Feature: Character N-Gram Jaccard Index

Calculate Jaccard similarities between sets of character $n$-grams for different values of $n$.

Imports

This utility package imports numpy, pandas, matplotlib and a helper kg module into the root namespace.


In [1]:
from pygoose import *

Config

Automatically discover the paths to various data folders and compose the project structure.


In [2]:
project = kg.Project.discover()

Identifier for storing these features on disk and referring to them later.


In [3]:
feature_list_id = 'jaccard_ngrams'

Range of $n$ to try for the $n$-grams.


In [4]:
NGRAM_RANGE = range(2, 6)

Read data

Preprocessed and tokenized questions.


In [5]:
tokens_train = kg.io.load(project.preprocessed_data_dir + 'tokens_spellcheck_train.pickle')
tokens_test = kg.io.load(project.preprocessed_data_dir + 'tokens_spellcheck_test.pickle')

In [6]:
tokens = tokens_train + tokens_test

Build features

Character $n$-gram similarities


In [7]:
def get_char_ngrams(doc, n):
    return [doc[i:i + n] for i in range(len(doc) - n + 1)]

In [8]:
def get_jaccard_set_similarities(a, b):
    len_intersection = len(a.intersection(b))
    jaccard_index = len_intersection / len(a.union(b))
    jaccard_index_norm_a = len_intersection / len(a)
    jaccard_index_norm_b = len_intersection / len(b)
    
    return jaccard_index, jaccard_index_norm_a, jaccard_index_norm_b

In [9]:
def get_jaccard_similarities(q1, q2, n):
    if len(q1) < max(NGRAM_RANGE) and len(q2) < max(NGRAM_RANGE):
        return 1, 1, 1
    if len(q1) < max(NGRAM_RANGE) or len(q2) < max(NGRAM_RANGE):
        return 0, 0, 0
    
    q1_ngrams = set(get_char_ngrams(q1, n))
    q2_ngrams = set(get_char_ngrams(q2, n))
    return get_jaccard_set_similarities(q1_ngrams, q2_ngrams)

In [10]:
def get_question_pair_features(pair):
    q1 = ' '.join(pair[0])
    q2 = ' '.join(pair[1])
    
    features = []
    for n in NGRAM_RANGE:
        features.extend(get_jaccard_similarities(q1, q2, n))
    
    return features

In [11]:
features = kg.jobs.map_batch_parallel(
    tokens,
    item_mapper=get_question_pair_features,
    batch_size=1000,
)


Batches: 100%|██████████| 2751/2751 [01:26<00:00, 30.56it/s]

In [12]:
feature_names = []

In [13]:
for n in NGRAM_RANGE:
    feature_names.append(f'jaccard_ix_{n}gram')
    feature_names.append(f'jaccard_ix_norm_q1_{n}gram')
    feature_names.append(f'jaccard_ix_norm_q2_{n}gram')
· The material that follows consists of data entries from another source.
-- ==== Sys2Proof/Machine/Herds.lean ====
section
/-! DEFINITION. Herds and gradient return: operations, stage sums, deadlines, lost members, aborts, GRAD messages (R343 to
R347, R365 to R381). -/

namespace Sys2Proof.Machine

open Sys2Proof

/-! ## Places in a herd (R366, R367) -/

/-- The stage record of stage `k`. -/
def Herd.stage (h : Herd) (k : Nat) : Stage := h.stages.getD (k - 1) {}
/-- Whether this module leads its group at stage `k`. -/
def Herd.leads (h : Herd) (k : Nat) : Bool := 1 ≤ k && k ≤ h.levels && (h.stage k).self = (h.stage k).leader
/-- The included members of stage `k`, in increasing index (R377). -/
def Herd.included (h : Herd) (k : Nat) : List Nat :=
  (List.range (h.stage k).macs.length).filter (fun j => !h.lost.contains (k, j))
/-- The port of the herd. -/
def Herd.port (h : Herd) : Nat := portOfRing h.portDie
/-- WIDTH of its tiles (R371). -/
def Herd.width (h : Herd) : Nat := if h.op = 2 then 0 else if h.fmt = 4 then 1 else 2
/-- PAGE of its tiles: the layer of a return flow's operation, or OP_SEQ (R371). -/
def Herd.page (h : Herd) (r : HerdOp) : Nat := match r.ret with | some (_, l) => l | none => h.opSeq
/-- The stage run of stage `k`. -/
def HerdOp.at_ (r : HerdOp) (k : Nat) : StageRun := kgetD {} r.stages k
def HerdOp.setAt (r : HerdOp) (k : Nat) (s : StageRun) : HerdOp := { r with stages := kput r.stages k s }
/-- The herd with its running operation replaced. -/
def Module.setRun (m : Module) (key : Nat) (r : HerdOp) : Module := m.setHerd key { m.herd key with run := some r }

/-! ## Sums (R373) -/

/-- The cells of a tile in a herd's element format: BF16 widened to FP32. -/
def cellsOf (fmt : Nat) (bs : List Byte) : List Nat :=
  let n := gradElem fmt
  (chunksOf n (bs.length / n) bs).map (fun b => if fmt = 4 then leNat b * 65536 else leNat b)

/-- One addition of a stage sum: ACC128 under R71, the others in FP32. -/
def addCell (fmt : Nat) (a b : Cell) : Cell :=
  let (c, f) := if fmt = 7 then addAcc a.1 b.1 else addFp32 a.1 b.1
  (c, a.2 ||| b.2 ||| f)

/-- The one rounding of a BF16 stage sum. -/
def roundBf16 (a : Cell) : Cell :=
  let (c, o) := fpRound .bf16 .rne 0 (fpDecode .fp32 a.1)
  (c, a.2 ||| accFlags false o ||| nanFlag .bf16 c)

/-- The stage sum of inputs in increasing member index, with the combined tag word. -/
def stageSum (fmt : Nat) (ins : List (List Byte × Nat)) : List Byte × Nat :=
  match ins with
  | [] => ([], 0)
  | x :: rest =>
    let first : List Cell := (cellsOf fmt x.1).map (fun c => (c, 0))
    let sum := rest.foldl (fun a y => List.zipWith (addCell fmt) a ((cellsOf fmt y.1).map (fun c => (c, 0)))) first
    let out := if fmt = 4 then sum.map roundBf16 else sum
    (out.flatMap (fun c => leBytes (gradElem fmt) c.1),
     tagAdd (rest.foldl (fun t y => tagCombine t y.2) x.2) (out.foldl (fun t c => t ||| c.2) 0))

/-! ## Chunks of an operation (R370, R374) -/

/-- One chunk to member `j` of stage `k`, upward or down. -/
def Module.sendHerd (m : Module) (p i k j : Nat) (down : Bool) (c : Nat) (tile : List Byte × Nat) : Module :=
  let h := m.herd (4096 * p + i)
  match h.run with
  | none => m
  | some r =>
    m.sendChunk {
      port := h.port, mac := (h.stage k).macs.getD j 0, etype := m.fab.herdType, vc := h.vc, chan := h.id, msg := r.msg
      chunk := c, last := c + 1 = r.chunks, aux := 0, at_ := 0, owner := .herd p i k j down
      payload := codedTransit h.width 0xFFFF (h.page r) (c % 32) tile.1
      upper := leBytes 32 (put 0 3 k + put 3 1 (b2n down) + put 8 10 (h.stage k).self + put 32 32 h.opSeq
        + put 64 32 r.chunks + put 96 32 tile.2) }

/-- Chunks of a herd to one receiver that are not acknowledged. -/
def Module.unacked (m : Module) (p i k j : Nat) (down : Bool) : Nat :=
  (m.fab.sent.filter (fun c => c.owner = ChunkOwner.herd p i k j down)).length

/-- Input `tile` of member `j` for chunk `c` of stage `k`. -/
def HerdOp.addInput (r : HerdOp) (k c j now : Nat) (tile : List Byte × Nat) : HerdOp :=
  let s := r.at_ k
  let x : ChunkIn := kgetD {} s.ins c
  r.setAt k { s with ins := kput s.ins c { tiles := kput x.tiles j tile
                                           first := if x.tiles = [] then some now else x.first } }

/-! ## Gradients (R345, R346) -/

/-- Tiles of a gradient layer. -/
def Flow.layerTiles (f : Flow) (l : Nat) : Nat := ceilDiv (f.layerUnits l) 16
/-- The key of tile `t` of gradient layer `l`. -/
def gradKey (l t : Nat) : Nat := 2 ^ 32 * l + t
/-- Bytes of tile `t` of layer `l`, rounds counted on. -/
def Flow.tileSize (f : Flow) (l t : Nat) : Nat :=
  min tileBytes (f.layerUnits l * 4096 - t % max 1 (f.layerTiles l) * tileBytes)
/-- Whether every byte of a tile has come. -/
def Flow.tileFull (f : Flow) (l t : Nat) : Bool :=
  match kget? f.gradTiles (gradKey l t) with
  | some g => f.tileSize l t ≤ g.got
  | none => false

/-- Elements converted from GRAD_FORMAT to SERVER_FORMAT, rounded once to nearest even (R346). -/
def gradConvert (src dst : Nat) (bs : List Byte) : List Byte :=
  if src = dst then bs
  else
    let n := gradElem src
    (chunksOf n (bs.length / n) bs).flatMap (fun b =>
      let v := if src = 7 then accValue (accDecode (leNat b)) else fpDecode (fmtOf src) (leNat b)
      leBytes (gradElem dst) (if dst = 7 then accEncode (accOfFp .rne 0 v).1 else (fpRound (fmtOf dst) .rne 0 v).1))

/-- One GRAD message of one tile of layer `l`. -/
def Module.sendGrad (m : Module) (fk l : Nat) (bs : List Byte) : Module :=
  let f := m.flow fk
  let unit := kgetD 0 f.outUnit l
  let total := f.serverUnits l
  if total ≤ unit then m
  else
    let count := min 16 (total - unit)
    let (q, m) := m.nextPspSeq f.stream
    let (n, m) := m.nextMsg (pspKey f.stream)
    let m := m.sendChunk {
      port := portOfRing f.portDie, mac := f.peer, etype := m.str.ethertype, vc := f.vc, chan := f.stream, msg := n
      chunk := 0, last := true, aux := 0, at_ := 0, owner := .grad (fk / 256) (fk % 256)
      upper := pspHeader 8 (unit + count = total) f.stream l 0 unit count 0 q
      payload := codedTransit f.width 0xFFFF l (unit / 16 % 32) (padTo tileBytes 0 bs) }
    m.setFlow fk { f with
      outUnit := kput f.outUnit l (unit + count)
      grads := f.grads ++ [{ layer := l, unit := unit, count := count, at_ := m.now }] }

/-- The whole tiles among a layer's bytes are sent; with `flush`, the rest too. -/
def Module.drainGrads (m : Module) (fk l : Nat) (flush : Bool) : (fuel : Nat) → Module
  | 0 => m
  | n + 1 =>
    let f := m.flow fk
    let bs := kgetD [] f.outBytes l
    if tileBytes ≤ bs.length ∨ (flush ∧ bs ≠ []) then
      ((m.setFlow fk { f with outBytes := kput f.outBytes l (bs.drop tileBytes) }).sendGrad fk l (bs.take tileBytes)).drainGrads
        fk l flush n
    else m

/-! ## Results (R374) -/

/-- The receivers of a result: from the highest stage led downward, every included member but the module itself. -/
def Herd.receivers (h : Herd) : List (Nat × Nat) :=
  ([3, 2, 1].filter (fun k => h.leads k)).flatMap (fun k =>
    ((h.included k).filter (fun j => j ≠ (h.stage k).self)).map (fun j => (k, j)))

/-- A result chunk is at this module. -/
def Module.enterResult (m : Module) (p i c : Nat) (tile : List Byte × Nat) : Module :=
  let key := 4096 * p + i
  let h := m.herd key
  match h.run with
  | none => m
  | some r =>
    match h.op, r.ret with
    | 0, some (fk, l) =>
      let f := m.flow fk
      let bs := gradConvert f.gradFmt f.serverFmt tile.1
      let m := m.setFlow fk { f with outBytes := kput f.outBytes l (kgetD [] f.outBytes l ++ bs) }
      m.drainGrads fk l (c + 1 = r.chunks) 4
    | _, _ =>
      let dests := if h.op = 0 then [] else h.receivers.map (fun e => (e.1, e.2, c))
      m.setRun key { r with results := kput r.results c tile, writes := r.writes ++ [c], downs := r.downs ++ dests }

/-! ## Progress of an operation -/

/-- The chunk of the module's own contribution that is taken next: a leader's within its admission window, any other's
within its send window, and the root's of a BROADCAST. -/
def Module.ownChunk (m : Module) (p i : Nat) (h : Herd) (r : HerdOp) : Option Nat :=
  if h.op = 2 then
    if h.isRoot && r.nextSend < r.chunks && r.downs = [] && r.writes = [] then some r.nextSend else none
  else if h.leads 1 then
    let s := r.at_ 1
    (List.range h.window).findSome? (fun d =>
      let c := s.next + d
      if c < r.chunks && (kget? (kgetD ({} : ChunkIn) s.ins c).tiles (h.stage 1).self).isNone then some c else none)
  else if r.nextSend < r.chunks && r.ups = [] && m.unacked p i 1 (h.stage 1).leader false < h.window then some r.nextSend
  else none

/-- The module's own contribution `tile` to chunk `c` takes its place. A contribution read from Terourn space has TAGS 0, and a result's tag word
ends where it is written or sent as GRAD (DESIGN CHOICE, log 122). -/
def Module.placeOwn (m : Module) (p i c : Nat) (tile : List Byte × Nat) : Module :=
  let key := 4096 * p + i
  let h := m.herd key
  match h.run with
  | none => m
  | some r =>
    if h.op = 2 then (m.setRun key { r with nextSend := c + 1 }).enterResult p i c tile
    else if h.leads 1 then m.setRun key (r.addInput 1 c (h.stage 1).self m.now tile)
    else m.setRun key { r with nextSend := c + 1, ups := kput r.ups c tile }

/-- The tile of SRC at `a`, through the home die of its page (R371): none while the pool has been asked for it and has not answered. -/
def Module.readSource (m : Module) (p i c a : Nat) : Option Module :=
  let key := 4096 * p + i
  let die := (m.herd key).portDie
  if m.str.poolReads.any (fun q => q.owner = PoolOwner.herd key) then none
  else
    match m.reach (.herd key) a tileBytes with
    | .wait m => some m
    | .fail m code sub detail => some (m.abortTask p code { Loc.ring die with sub := sub } detail)
    | .here m =>
      match m.load? a tileBytes with
      | none => some (m.abortTask p 0x0203 (.ring die))
      | some bs => some (m.placeOwn p i c (bs, 0))

/-- The next own contribution is read. -/
def Module.ownStep (m : Module) (p i : Nat) : Option Module :=
  let h := m.herd (4096 * p + i)
  match h.run with
  | none => none
  | some r =>
    match m.ownChunk p i h r with
    | none => none
    | some c =>
      match r.ret with
      | some (fk, l) =>
        let f := m.flow fk
        if f.tileFull l (r.src + c) then
          let g : GradTile := kgetD {} f.gradTiles (gradKey l (r.src + c))
          let m := m.setFlow fk { f with gradTiles := kdel f.gradTiles (gradKey l (r.src + c))
                                         handed := kmod 0 f.handed l (fun n => n + 1) }
          some (m.placeOwn p i c (readBytes g.bytes 0 tileBytes, g.tag.getD 0))
        else none
      | none => m.readSource p i c (r.src + c * tileBytes)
Pairwise similarity differences for $n$ and $n+1$


In [14]:
df = pd.DataFrame(features, columns=feature_names)

In [15]:
for n in NGRAM_RANGE[:-1]:
    m = n + 1
    diff_feature_name = f'jaccard_ix_diff_{n}_{m}'
    df[diff_feature_name]= np.abs(df[f'jaccard_ix_{n}gram'] - df[f'jaccard_ix_{m}gram'])
    feature_names.append(diff_feature_name)

Build final features


In [16]:
X_train = np.array(df.values[:len(tokens_train)], dtype='float64')
X_test = np.array(df.values[len(tokens_train):], dtype='float64')

In [17]:
print('X_train:', X_train.shape)
print('X_test: ', X_test.shape)


X_train: (404290, 15)
X_test:  (2345796, 15)

Save features


In [18]:
project.save_features(X_train, X_test, feature_names, feature_list_id)